In the setting of (the proof of ) Theorem 4.5 we have
\[\begin{aligned}{}& \mathbb{E}\big({Z_{N}}(s,t)\overline{{Z_{N}}\big({s^{\prime }},{t^{\prime }}\big)}\big)\\{} & \hspace{1em}=\frac{N-1}{{N}^{2}}\big({f_{X}}\big(s-{s^{\prime }}\big)-{f_{X}}(s)\overline{{f_{X}}\big({s^{\prime }}\big)}\big)\big({f_{Y}}\big(t-{t^{\prime }}\big)-{f_{Y}}(t)\overline{{f_{Y}}\big({t^{\prime }}\big)}\big).\end{aligned}\]
Proof.
Observe that
\[\begin{aligned}{}{Z_{N}}(s,t)& =\frac{1}{N}{\sum \limits_{k=1}^{N}}{\mathrm{e}}^{\mathrm{i}s\cdot {X_{k}}+\mathrm{i}t\cdot {Y_{k}}}-\frac{1}{{N}^{2}}{\sum \limits_{k,l=1}^{N}}{\mathrm{e}}^{\mathrm{i}s\cdot {X_{k}}+\mathrm{i}t\cdot {Y_{l}}}\\{} & =\frac{1}{N}{\sum \limits_{k=1}^{N}}\Bigg({\mathrm{e}}^{\mathrm{i}s\cdot {X_{k}}}-\frac{1}{N}{\sum \limits_{l=1}^{N}}{\mathrm{e}}^{\mathrm{i}s\cdot {X_{l}}}\Bigg)\Bigg({\mathrm{e}}^{\mathrm{i}t\cdot {Y_{k}}}-\frac{1}{N}{\sum \limits_{l=1}^{N}}{\mathrm{e}}^{\mathrm{i}t\cdot {Y_{l}}}\Bigg).\end{aligned}\]

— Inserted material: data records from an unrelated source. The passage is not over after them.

-- ==== Sys2Proof/Machine/State.lean ====
section
/-!
DEFINITION. The state of the module, as plain data: everything the spec gives the machine, the two outcomes that
stop a step, and the state after reset. Units are named by numbers: a core by die × 64 + core, a group by
core × 64 + slot, a thread by group × 32 + lane, a line by its address ÷ 128. Maps read their default at keys
they do not list.
-/
namespace Sys2Proof.Machine

/-- The causes of R279; `trap` carries the codes that TRAP raises (R119). -/
inductive Cause where
  | illegalOp | reservedEnc | stallShort | misaligned | pageFault | accessFault | operandBounds
  | barrierMismatch | remoteExited | mxCheck | shadowMismatch | eccUncorr | shoreFull | ensureLimit
  | ensureExhausted | nesting | npeOver | taskPoison | lockLimit
  | trap (code : BitVec 8)
  deriving DecidableEq, Repr

/-- Cause codes of R279. -/
def Cause.code : Cause → BitVec 8
  | .illegalOp => 0x01 | .reservedEnc => 0x02 | .stallShort => 0x03 | .misaligned => 0x04 | .pageFault => 0x05
  | .accessFault => 0x06 | .operandBounds => 0x07 | .barrierMismatch => 0x08 | .remoteExited => 0x09
  | .mxCheck => 0x0A | .shadowMismatch => 0x0B | .eccUncorr => 0x0C | .shoreFull => 0x0D | .ensureLimit => 0x0E
  | .ensureExhausted => 0x0F | .nesting => 0x10 | .npeOver => 0x11 | .taskPoison => 0x12 | .lockLimit => 0x13
  | .trap c => c

/-- An exact real value before rounding, m × 2^e, or a special value (R82 to R86). -/
inductive XVal where
  | fin (m : Int) (e : Int)
  | negZero
  | inf (neg : Bool)
  | nan
  deriving DecidableEq, Repr

/-- What a split waits for (R41, R42, R192, R229, R239, R307, R356, R366). -/
inductive Park where
  /-- BARW: the word's physical address, the phase that must change, and the scope of its acquire. -/
  | barw (word : Nat) (phase : Bool) (scope : Nat)
  /-- SBWAIT: all ranges, or an interval (scratch or global, first byte, length). -/
  | sbwait (interval : Option (Bool × Nat × Nat))
  /-- LOCK: the lock request. -/
  | lock (req : Nat)
  | gather
  /-- A part of a serialising split at its join address. -/
  | join
  /-- EXIT that would end a group whose commands have not ended. -/
  | exit
  /-- TEND and TABORT that would end such a group. -/
  | tend
  | tabort
  /-- The missing lanes of an LDG: the load they wait for. -/
  | load (tok : Nat)
  deriving DecidableEq, Repr

/-- An entry of a deferral stack (R41); `outer` lists the joins of the part that pushed it, innermost first. -/
structure Deferred where
  pc : CodeAddr
  lanes : LaneMask
  join : CodeAddr
  outer : List CodeAddr
  deriving DecidableEq, Repr

/-- A parked part of a serialising split; `ended` is the clk at which its wait ended. -/
structure Part where
  pc : CodeAddr
  em : LaneMask
  members : LaneMask
  tag : List CodeAddr
  park : Park
  ended : Option Nat
  deriving DecidableEq, Repr

/-- A split (R38). For a serialising split, pc, em, members and tag are those of its running part. -/
structure Split where
  uid : Nat
  pc : CodeAddr
  em : LaneMask
  members : LaneMask
  /-- The clk from which its next instruction may issue (R63). -/
  stallUntil : Nat
  /-- The clk in which the yield hint keeps it back (R43). -/
  yieldAt : Option Nat
  readySince : Option Nat
  park : Option Park
  tag : List CodeAddr
  stack : List Deferred
  parts : List Part
  /-- Accesses and lock requests that hold back its later accesses and commands (R207, R209, R366). -/
  hold : List Nat
  /-- Where the running part went on after a wait (R41): the clk in which that wait ended, its place among the parked parts, and
  the wait. -/
  woke : Option (Nat × Nat × Park)
  deriving DecidableEq, Repr

/-- A register that an instruction names. -/
inductive RegRef where
  | v (r : Nat)
  | s (r : Nat)
  | cm (m : Nat)
  deriving DecidableEq, Repr

/-- A fixed-latency result (R62): what stood in the destination before it, by lane (a mask's bit by lane; 0 for a scalar). -/
structure Inflight where
  ref : RegRef
  split : Nat
  pc : CodeAddr
  readyAt : Nat
  old : List (Nat × Nat)
  deriving DecidableEq, Repr

/-- Destinations of a variable-latency instruction that are not written yet (R64), in these lanes. -/
structure Pend where
  tok : Nat
  refs : List RegRef
  lanes : LaneMask
  /-- Where it overwrites too early (R65): the registers and lanes in which the earlier result may be the one that stays. -/
  kept : List (RegRef × Nat)
  deriving DecidableEq, Repr

/-- An engine failure waiting to be delivered (R230). -/
structure EngineFail where
  cmd : Nat
  cause : Cause
  eval : Dword
  deriving DecidableEq, Repr

/-- A group descheduled on a fault tag (R157). -/
structure Desched where
  tag : Nat
  split : Nat
  va : Nat
  lanes : LaneMask
  deriving DecidableEq, Repr

/-- A fault that waits for the shadow group to meet it (R284). -/
structure WaitFault where
  split : Nat
  cause : Cause
  eval : Dword
  lanes : LaneMask
  deriving DecidableEq, Repr

inductive GuardState where
  | free | pending | true | false
  deriving DecidableEq, Repr

/-- A resident group (R31, R37, R68 to R73). -/
structure Group where
  blk : Nat
  index : Nat
  /-- The clk at which it was placed or formed (R43). -/
  age : Nat
  nregs : Nat
  splits : Map Split
  /-- v registers, keyed by register × 32 + lane; default 0. -/
  v : Map Word
  /-- s0 to s63; default 0. -/
  s : Map Dword
  /-- cm0 to cm6; default 0. -/
  cm : Map LaneMask
  /-- gs0 to gs7; default free. What a GRES gives in this clk stands in `gres` until the next (R238). -/
  gs : Map GuardState
  gres : List (Nat × GuardState)
  handler : Bool
  /-- STATUS[6]: the fabric time at which the window opened (R289). -/
  npe : Option Nat
  causeEngine : Bool
  cause : BitVec 8
  epc : CodeAddr
  eval : Dword
  tvec : CodeAddr
  sbchk : Bool
  backoff : BitVec 16
  fflags : BitVec 5
  frm : BitVec 3
  /-- XV0 to XV15; default 0x8000. -/
  xv : Map (BitVec 16)
  /-- The generator state of each lane (R88). -/
  gen : Map Word
  /-- Original lane and group of each lane (%olane, %ogrp); a lane not listed is its own. -/
  origin : Map (Nat × Nat)
  /-- The thread of R31 that a lane of a formed group runs (R191); a lane not listed is its own. -/
  threads : Map Nat
  /-- The internal number of the task that each lane runs (%tstamp, %task). -/
  tasks : Map Nat
  /-- STATUS[3]: a formed task group. -/
  taskGroup : Bool
  /-- Lanes whose record an unfinished SPAWN has already sent (R52, R355). -/
  spawned : LaneMask
  savedEm : LaneMask
  /-- The splits held at a fault entry, by uid (R281). -/
  held : List Nat
  /-- PC at entry and the park state kept with it (R402); once that wait has ended, by how many code words its split then
  goes on. -/
  entry : Option (CodeAddr × Park × Option Nat)
  inflight : List Inflight
  /-- The clk by which every class 2 and class 3 instruction issued has set its flags (R143). -/
  flagsAt : Nat
  pend : List Pend
  lastSplit : Option Nat
  fails : List EngineFail
  /-- Copy commands issued after the previous CDONE (R240), and those of them that failed. -/
  copies : List Nat
  desched : Option Desched
  /-- Instructions issued, and the split index of each of the last ones (R331), newest first. -/
  issued : Nat
  issueLog : List Nat
  /-- Results that the primary has delivered for instructions the shadow has not issued yet (R332). -/
  results : List (Nat × List (RegRef × List (Nat × Nat)))
  /-- %time and %front as the primary read them, by instruction (R332). -/
  sampled : List (Nat × Nat × Dword)
  faultWait : Option WaitFault
  /-- NPE_OVER to be taken before the next instruction (R290): when the window opened. -/
  npeOver : Option Nat
  /-- Stopped at an instruction boundary for pre-emption, termination or a rollback. -/
  stopped : Bool
  deriving DecidableEq, Repr

/-- A continuation of R45; `origin` is the original lane and group. -/
structure Cont where
  pc : CodeAddr
  key : Word
  lane : Nat
  group : Nat
  thread : Nat
  v : List Word
  deriving DecidableEq, Repr

/-- The mode of a named barrier and, in mode all, the threads arrived (R191). -/
structure BarState where
  all : Bool
  arrived : List Nat
  deriving DecidableEq, Repr

/-- An action held back until accept (R327), performed in issue order. -/
inductive Action where
  | unlock (gid : Nat) (line : Nat)
  | cdone (cmd : Nat)
  /-- A copy's completion word: the command, and its scope. -/
  | word (cmd : Nat)
  /-- XCNT: the group, the header, and lane, entry's virtual address, entry and increment in lane order. -/
  | xcnt (gid : Nat) (header : Nat) (incs : List (Nat × Nat × Nat × Nat))
  /-- SPAWN: the group, target, named die, and each lane's timestamp, task and v0 to v15. -/
  | spawn (gid : Nat) (target : CodeAddr) (die : Option Nat) (lanes : List (Nat × Dword × Nat × List Word))
  deriving DecidableEq, Repr

/-- One entry of the shoring (R317): whether it lies in the spill area, and the prior bytes or words. -/
structure Shored where
  spill : Bool
  old : List Nat
  deriving DecidableEq, Repr

/-- A group's recovery record (R309). -/
structure RecoveryRecord where
  gid : Nat
  spill : Bool
  em : LaneMask
  s : Map Dword
  cm : Map LaneMask
  fflags : BitVec 5
  frm : BitVec 3
  sbchk : Bool
  backoff : BitVec 16
  tvec : CodeAddr
  xv : Map (BitVec 16)
  gen : Map Word
  deriving DecidableEq, Repr

/-- An open level (R308). -/
structure Level where
  pc : CodeAddr
  test : CodeAddr
  marker : CodeAddr
  n : Nat
  k : Nat
  limit : Nat
  clock : Nat
  conv : Option Nat
  /-- Waiting under R325 to join, or under R326 for the members' accepts. -/
  joining : Bool
  accepting : Bool
  coupled : Bool
  records : List RecoveryRecord
  /-- Registers, keyed by group × 256 + register; 32 words. -/
  regs : Map Shored
  /-- Scratch words, keyed by window address ÷ 4; one word. -/
  words : Map Shored
  /-- Bytes credited by copies since a barrier word was shored, by window address ÷ 8 (R318). -/
  credits : Map Nat
  /-- Barrier modes at shoring, by index; `none` where a barrier had none (R318). -/
  bars : Map (Option BarState)
  /-- Global lines; 128 bytes. -/
  lines : Map Shored
  /-- 144-byte reservations that accesses hold and that have not been used or returned yet (R319): how many on chip, and spilled. -/
  reserved : Nat × Nat
  actions : List Action
  actionSpill : Nat
  /-- Lines locked in the level (R328), by group and line. -/
  locks : List (Nat × Nat)
  deriving DecidableEq, Repr

/-- Which gathering instruction, with the operands of the first arrival (R307). -/
inductive GatherKind where
  | ensure (n : Nat) (limit : Nat) (conv : Option Nat) (first : Nat) (test : CodeAddr)
  | accept
  | conv (word : Nat)
  | convx (word : Nat)
  deriving DecidableEq, Repr

structure Gather where
  pc : CodeAddr
  kind : GatherKind
  deriving DecidableEq, Repr

/-- A failure under way (R314): the level that fails, its code, value and pc, and the entry levels still to do. -/
structure Failure where
  level : Nat
  engine : Bool
  code : BitVec 8
  value : Dword
  pc : CodeAddr
  /-- The clk and the index of the group that met it: the lowest index of one clk stands. -/
  clk : Nat
  group : Nat
  deriving DecidableEq, Repr

/-- Why a block stops (R288, R284). -/
inductive StopKind where
  | preempt | halt (code : BitVec 8) | selftest | checkpoint | thermal
  deriving DecidableEq, Repr

/-- A placed block (R30 to R37). -/
structure Block where
  launch : Nat
  cluster : Nat
  rank : Nat
  stage : Nat
  /-- Block index within the stage (R35). -/
  index : Nat
  core : Nat
  /-- Core and scratch base of each rank of the cluster, this block's own included. -/
  peers : List (Nat × Nat)
  firstSlot : Nat
  nGroups : Nat
  scratchBase : Nat
  scratchSize : Nat
  started : Bool
  /-- Own threads that have exited (R191). -/
  exited : List Nat
  /-- The spawn area, oldest first (R45). -/
  conts : List Cont
  /-- Formed groups that wait for a slot, oldest first (R46), each with the clk at which it was formed (R43). -/
  formed : List (Nat × List Cont)
  serving : Bool
  /-- Mode and arrivals of named barriers 0 to 15. -/
  bars : Map BarState
  /-- Open levels, the outermost first (R304). -/
  levels : List Level
  gather : Option Gather
  failing : Option Failure
  stop : Option StopKind
  sealed : Bool
  terminated : Option Cause
  deriving DecidableEq, Repr

/-- A launch (R30, R386). -/
structure Launch where
  ident : Dword
  queue : Nat
  entryIdx : Nat
  pc : CodeAddr
  arg : Dword
  cword : Dword
  seq : Dword
  spillBase : Dword
  spillPages : Nat
  /-- The placement map's bytes, read at acceptance. -/
  place : Option (List Byte)
  clusters : Nat
  threads : Nat
  regs : Nat
  scratchPages : Nat
  clusterSize : Nat
  stages : Nat
  cls : Nat
  pasid : Nat
  gang : Bool
  checked : Bool
  regroup : Bool
  /-- Next cluster index and stage to place. -/
  nextCluster : Nat
  nextStage : Nat
  /-- Dispatch decisions spent waiting (R49). -/
  waited : Nat
  blocksEnded : Nat
  fail : Option (BitVec 8)
  poisoned : Option Dword
  halted : Bool
  /-- The observed set its blocks start with (R212). -/
  obs : List Nat
  /-- Lines replicated for it, and lines held by instruction caches for LDC (R167, R177). -/
  replicas : List (Nat × Nat)
  /-- The generation of the last checkpoint sealed, whether one has been, and the generation of the last one resumed
  (R293). -/
  gen : Nat
  checkpointed : Bool
  refGen : Option Nat
  gangId : Nat
  /-- The fault tag that its completion word waits on, and whether the word cannot be written (R231). -/
  tag : Option Nat
  lost : Bool
  /-- A RESUME of its checkpoint has been refused, which its completion word is still to say (R387). -/
  refused : Bool
  /-- The moment of its acceptance (log 35). -/
  since : Nat
  deriving DecidableEq, Repr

Using this formula and the independence of the random variables $({X_{1}},\dots ,{X_{N}})$ and $({Y_{1}},\dots ,{Y_{N}})$ yields
\[\begin{aligned}{}& \mathbb{E}\big({Z_{N}}(s,t)\overline{{Z_{N}}\big({s^{\prime }},{t^{\prime }}\big)}\big)\\{} & =\frac{1}{{N}^{2}}{\sum \limits_{j,k=1}^{N}}\mathbb{E}\Bigg[\Bigg({\mathrm{e}}^{\mathrm{i}s\cdot {X_{k}}}-\frac{1}{N}{\sum \limits_{l=1}^{N}}{\mathrm{e}}^{\mathrm{i}s\cdot {X_{l}}}\Bigg)\Bigg({\mathrm{e}}^{\mathrm{i}t\cdot {Y_{k}}}-\frac{1}{N}{\sum \limits_{l=1}^{N}}{\mathrm{e}}^{\mathrm{i}t\cdot {Y_{l}}}\Bigg)\\{} & \hspace{2em}\hspace{2em}\hspace{2em}\hspace{2em}\times \Bigg({\mathrm{e}}^{-\mathrm{i}{s^{\prime }}\cdot {X_{j}}}-\frac{1}{N}{\sum \limits_{l=1}^{N}}{\mathrm{e}}^{-\mathrm{i}{s^{\prime }}\cdot {X_{l}}}\Bigg)\Bigg({\mathrm{e}}^{-\mathrm{i}{t^{\prime }}\cdot {Y_{j}}}-\frac{1}{N}{\sum \limits_{l=1}^{N}}{\mathrm{e}}^{-\mathrm{i}{t^{\prime }}\cdot {Y_{l}}}\Bigg)\Bigg]\\{} & =\frac{1}{{N}^{2}}{\sum \limits_{j,k=1}^{N}}\mathbb{E}\Bigg[\Bigg({\mathrm{e}}^{\mathrm{i}s\cdot {X_{k}}}-\frac{1}{N}{\sum \limits_{l=1}^{N}}{\mathrm{e}}^{\mathrm{i}s\cdot {X_{l}}}\Bigg)\Bigg({\mathrm{e}}^{-\mathrm{i}{s^{\prime }}\cdot {X_{j}}}-\frac{1}{N}{\sum \limits_{l=1}^{N}}{\mathrm{e}}^{-\mathrm{i}{s^{\prime }}\cdot {X_{l}}}\Bigg)\Bigg]\\{} & \hspace{2em}\hspace{2em}\hspace{2em}\hspace{2em}\times \mathbb{E}\Bigg[\Bigg({\mathrm{e}}^{\mathrm{i}t\cdot {Y_{k}}}-\frac{1}{N}{\sum \limits_{l=1}^{N}}{\mathrm{e}}^{\mathrm{i}t\cdot {Y_{l}}}\Bigg)\Bigg({\mathrm{e}}^{-\mathrm{i}{t^{\prime }}\cdot {Y_{j}}}-\frac{1}{N}{\sum \limits_{l=1}^{N}}{\mathrm{e}}^{-\mathrm{i}{t^{\prime }}\cdot {Y_{l}}}\Bigg)\Bigg].\end{aligned}\]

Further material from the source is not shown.